Background: Introduction: India's National Program for Control of Blindness, initiated in 1976, aimed to reduce blindness to 0.3% by 2020. However, approximately 4.9 million are blind and 32.9 million visually impaired, primarily due to untreated refractive errors and colour vision deficiency, significantly impacting children's education and quality of life. Regular vision screenings enable early intervention and educational adjustments tailored to affected students' needs. Objective: To determine the prevalence of visual impairment and colour blindness among primary school going children in the rural areas of Barpeta District. Materials and Methods: A descriptive, cross-sectional study was conducted among 1,324 school children aged 11 to 15 in Barpeta. Five government schools with high enrollments were selected. Students were assessed for refractive errors and colour blindness, with referrals made for those needing ocular care. Parents and school authorities were informed, and a list of affected students was provided to the District Early Intervention Centre for follow-up actions. Results: Gender distribution was observed as 52% being boys and 48% girls. Most were identified as Hindu (85%), and 76.9% came from nuclear families. Socioeconomic analysis revealed 34.4% were from lower middle class. Alarmingly, 85.2% had never undergone an eye examination, with a 2.7% prevalence of colour blindness, more common in boys. Conclusion: The study highlights the urgent need for targeted interventions to improve eye health awareness and access to examinations for school children, particularly those from lower socioeconomic backgrounds, impacting their academic performance and well-being.
India was the pioneer in launching the National Program for Control of Blindness in 1976, with the objective of reducing the prevalence of blindness to 0.3% by the year 2020. According to estimates from the National Blindness and Visual Impairment Survey conducted 2015-19, there are around 4.9 million blind individuals and 32.9 million with visual impairment in the country1. Addressing refractive errors is crucial for improving visual health and enhancing the quality of life for affected individuals 2,3. Uncorrected refractive error is the primary cause of avoidable vision impairment and ranks as the second leading cause of blindness worldwide4. Although easily treatable, but owing to limited access to corrective measures like spectacles, it contributes to a substantial burden of visual impairment globally 4,5.
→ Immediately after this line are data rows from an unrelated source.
theorem met_ControlSessionsAndMessages :
    (∃ (s : State) (w : Twin) (via : Via), s.tidy = true ∧ w ∈ (s.reach via).1 ∧ (Smap.wf (fun (x : ℕ) => 0) (s.ctl w).words = true) ∧ s.rf
      (Reg.CTL_KEY_SEL w) Fld.CTL_KEY_SEL_WORD = 7) ∧
    (∃ (s : State) (w : Twin) (via : Via), s.tidy = true ∧ w ∈ (s.reach via).1 ∧ (Smap.wf (fun (x : ℕ) => 0) (s.ctl w).words = true) ∧ s.rf
      (Reg.CTL_KEY_SEL w) Fld.CTL_KEY_SEL_WORD ≠ 7) ∧
    (∃ (s : State) (w : Twin) (via : Via) (x : Nat), s.tidy = true ∧ w ∈ (s.reach via).1 ∧ (Smap.wf (fun (x : ℕ) => 0) (s.ctl w).words = true) ∧ x ≠ 8
      * s.rf (Reg.CTL_KEY_SEL w) Fld.CTL_KEY_SEL_INDEX + s.rf (Reg.CTL_KEY_SEL w) Fld.CTL_KEY_SEL_WORD) ∧
    (∃ (s : State) (w : Twin) (via : Via) (v : Word), s.tidy = true ∧ w ∈ (s.reach via).1 ∧ getFld v Fld.CTL_KEY_SEL_CLEAR = 1) ∧
    (∃ (s : State) (w : Twin) (via : Via) (v : Word), s.tidy = true ∧ w ∈ (s.reach via).1 ∧ getFld v Fld.CTL_KEY_SEL_CLEAR = 0) ∧
    (∃ (s : State) (t : Nat) (n : Fin 4) (msg : List Byte) (w : Twin) (k : List Byte), s.tidy = true ∧ s.active = some w ∧ s.netFlag w (↑n) 4 = true ∧
      s.inNap = false ∧ s.dev.inReset = false ∧ s.mainOff = false ∧ msgForm msg 1 = true ∧ msgLen msg = 20 ∧ s.ctlKey w (msgN msg 16 1) = some k ∧
      msgTagOk k msg = true ∧ ((List.filter (fun (x : CtlSession) => decide (x.port = ↑n)) (List.filter (fun (x : CtlSession) => decide ((s.beginAt
      t).tbNow 3 < x.heard + 10000000000)) (s.ctl w).sessions)).length < 8)) ∧
    (∃ (s : State) (n : Fin 4) (msg : List Byte) (w : Twin) (k : List Byte), s.tidy = true ∧ s.active = some w ∧ s.netFlag w (↑n) 4 = true ∧ s.inNap =
      false ∧ s.dev.inReset = false ∧ s.mainOff = false ∧ msgForm msg 1 = true ∧ msgLen msg = 20 ∧ s.ctlKey w (msgN msg 16 1) = some k ∧ msgTagOk k
      msg = false) ∧
    (∃ (s : State) (t : Nat) (n : Fin 4) (msg : List Byte) (w : Twin) (x : CtlSession), s.tidy = true ∧ s.active = some w ∧ s.netFlag w (↑n) 4 = true
      ∧ s.inNap = false ∧ s.dev.inReset = false ∧ s.mainOff = false ∧ (List.find? (fun (x : CtlSession) => decide (x.port = ↑n) && decide (x.num =
      msgN msg 4 4)) (List.filter (fun (x : CtlSession) => decide ((s.beginAt t).tbNow 3 < x.heard + 10000000000)) (s.ctl w).sessions) = some x) ∧
      msgTagOk x.key msg = true ∧ x.accepts (msgN msg 8 4) = true ∧ msgForm msg 6 = true) ∧
    (∃ (s : State) (t : Nat) (n : Fin 4) (msg : List Byte) (w : Twin) (x : CtlSession) (a : Nat), s.tidy = true ∧ s.active = some w ∧ s.netFlag w (↑n)
      4 = true ∧ s.inNap = false ∧ s.dev.inReset = false ∧ s.mainOff = false ∧ (List.find? (fun (x : CtlSession) => decide (x.port = ↑n) && decide
      (x.num = msgN msg 4 4)) (List.filter (fun (x : CtlSession) => decide ((s.beginAt t).tbNow 3 < x.heard + 10000000000)) (s.ctl w).sessions) = some
      x) ∧ msgTagOk x.key msg = true ∧ x.accepts (msgN msg 8 4) = true ∧ a % 4 = 0 ∧ 32768 ≤ a ∧ a < 61440 ∧ msgN msg 16 4 = a ∧ ctlCount msg = 1 ∧
      msgForm msg 3 = true ∧ msgLen msg = 8) ∧
    (∃ (s : State) (t : Nat) (n : Fin 4) (msg : List Byte) (w : Twin) (x : CtlSession) (a : Nat), s.tidy = true ∧ s.active = some w ∧ s.netFlag w (↑n)
      4 = true ∧ s.inNap = false ∧ s.dev.inReset = false ∧ s.mainOff = false ∧ (List.find? (fun (x : CtlSession) => decide (x.port = ↑n) && decide
      (x.num = msgN msg 4 4)) (List.filter (fun (x : CtlSession) => decide ((s.beginAt t).tbNow 3 < x.heard + 10000000000)) (s.ctl w).sessions) = some
      x) ∧ msgTagOk x.key msg = true ∧ x.accepts (msgN msg 8 4) = true ∧ a % 4 = 0 ∧ 32768 ≤ a ∧ a < 61440 ∧ msgN msg 16 4 = a ∧ ctlCount msg = 1 ∧
      msgForm msg 4 = true ∧ msgLen msg = 12) :=
  ⟨⟨({channel.sf (Reg.CTL_KEY_SEL .a) Fld.CTL_KEY_SEL_WORD 7 with now := 20000000000}), .a, .mirror, by decide +kernel⟩,
    ⟨channel, .a, .mirror, by decide +kernel⟩,
    ⟨channel, .a, .mirror, 3000000, by decide +kernel⟩,
    ⟨channel, .a, .mirror, 0xFFFFFFFF, by decide +kernel⟩,
    ⟨channel, .a, .mirror, 0, by decide +kernel⟩,
    ⟨channel, 3000000, 0, (message 1 0 0 (List.replicate 20 0) (List.replicate 32 0)), Twin.a, (List.replicate 32 0), by decide +kernel, by
      decide +kernel, by decide +kernel, by decide +kernel, by decide +kernel, by decide +kernel, tagged_form (by decide +kernel), by decide +kernel,
      by decide +kernel, tagged_ok (by decide +kernel), by decide +kernel⟩,
    ⟨channel, 0, (forged (List.replicate 32 0) (plainMsg 1 0 0 (List.replicate 20 0))), Twin.a, (List.replicate 32 0), by decide +kernel, by
      decide +kernel, by decide +kernel, by decide +kernel, by decide +kernel, by decide +kernel, forged_form (by decide +kernel), by decide +kernel,
      by decide +kernel, forged_bad (by decide +kernel)⟩,
    ⟨channel, 3000000, 0, (message 6 5 4 [] (List.replicate 32 9)), Twin.a, (⟨0, 5, List.replicate 32 9, 0, [], 0, 3, [], 5⟩), by decide +kernel, by
      decide +kernel, by decide +kernel, by decide +kernel, by decide +kernel, by decide +kernel, by decide +kernel, tagged_ok (by decide +kernel), by
      decide +kernel, tagged_form (by decide +kernel)⟩,
    ⟨channel, 3000000, 0, (message 3 5 4 (leBytes 4 0x8000 ++ leBytes 2 1 ++ [0,0]) (List.replicate 32 9)), Twin.a, (⟨0, 5, List.replicate 32 9, 0,
      [], 0, 3, [], 5⟩), 0x8000, by decide +kernel, by decide +kernel, by decide +kernel, by decide +kernel, by decide +kernel, by decide +kernel, by
      decide +kernel, tagged_ok (by decide +kernel), by decide +kernel, by decide +kernel, by decide +kernel, by decide +kernel, by decide +kernel, by
      decide +kernel, tagged_form (by decide +kernel), by decide +kernel⟩,
    ⟨channel, 3000000, 0, (message 4 5 5 (leBytes 4 0xEFFC ++ leBytes 2 1 ++ [0,0,1,2,3,4]) (List.replicate 32 9)), Twin.a, (⟨0, 5, List.replicate 32
      9, 0, [], 0, 3, [], 5⟩), 0xEFFC, by decide +kernel, by decide +kernel, by decide +kernel, by decide +kernel, by decide +kernel, by
      decide +kernel, by decide +kernel, tagged_ok (by decide +kernel), by decide +kernel, by decide +kernel, by decide +kernel, by decide +kernel, by
      decide +kernel, by decide +kernel, tagged_form (by decide +kernel), by decide +kernel⟩⟩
Colour vision deficiency (CVD), commonly known as colour blindness, refers to the inability to differentiate certain shades of colour. This condition is either congenital, primarily inherited and predominantly affects males and sometimes acquired, resulting from diseases or medications5,6,14. Studies estimated 1-8% of men and 0.4-3% of women experiencing CVD7,8,9,10. While the condition does not pose significant challenges in everyday life, it can create serious challenges in certain professions, impacting safety and financial stability and often remains undetected until a individual undergoes visual examinations mostly for jobs 11,12. These visual
impairments of Colour vision deficiency and refractive errors may lead to difficulties in reading, participating in school, and social interactions among children. Children often compensate for poor eyesight by sitting closer to blackboards or squinting. Since they may struggle to express vision issues, regular screenings are essential. Early detection allows for timely interventions, improving visual health and academic performance13,18. This can be achieved by screening among the students which in turn will help parents and educators make necessary adjustments to support learning 14,15,16,17.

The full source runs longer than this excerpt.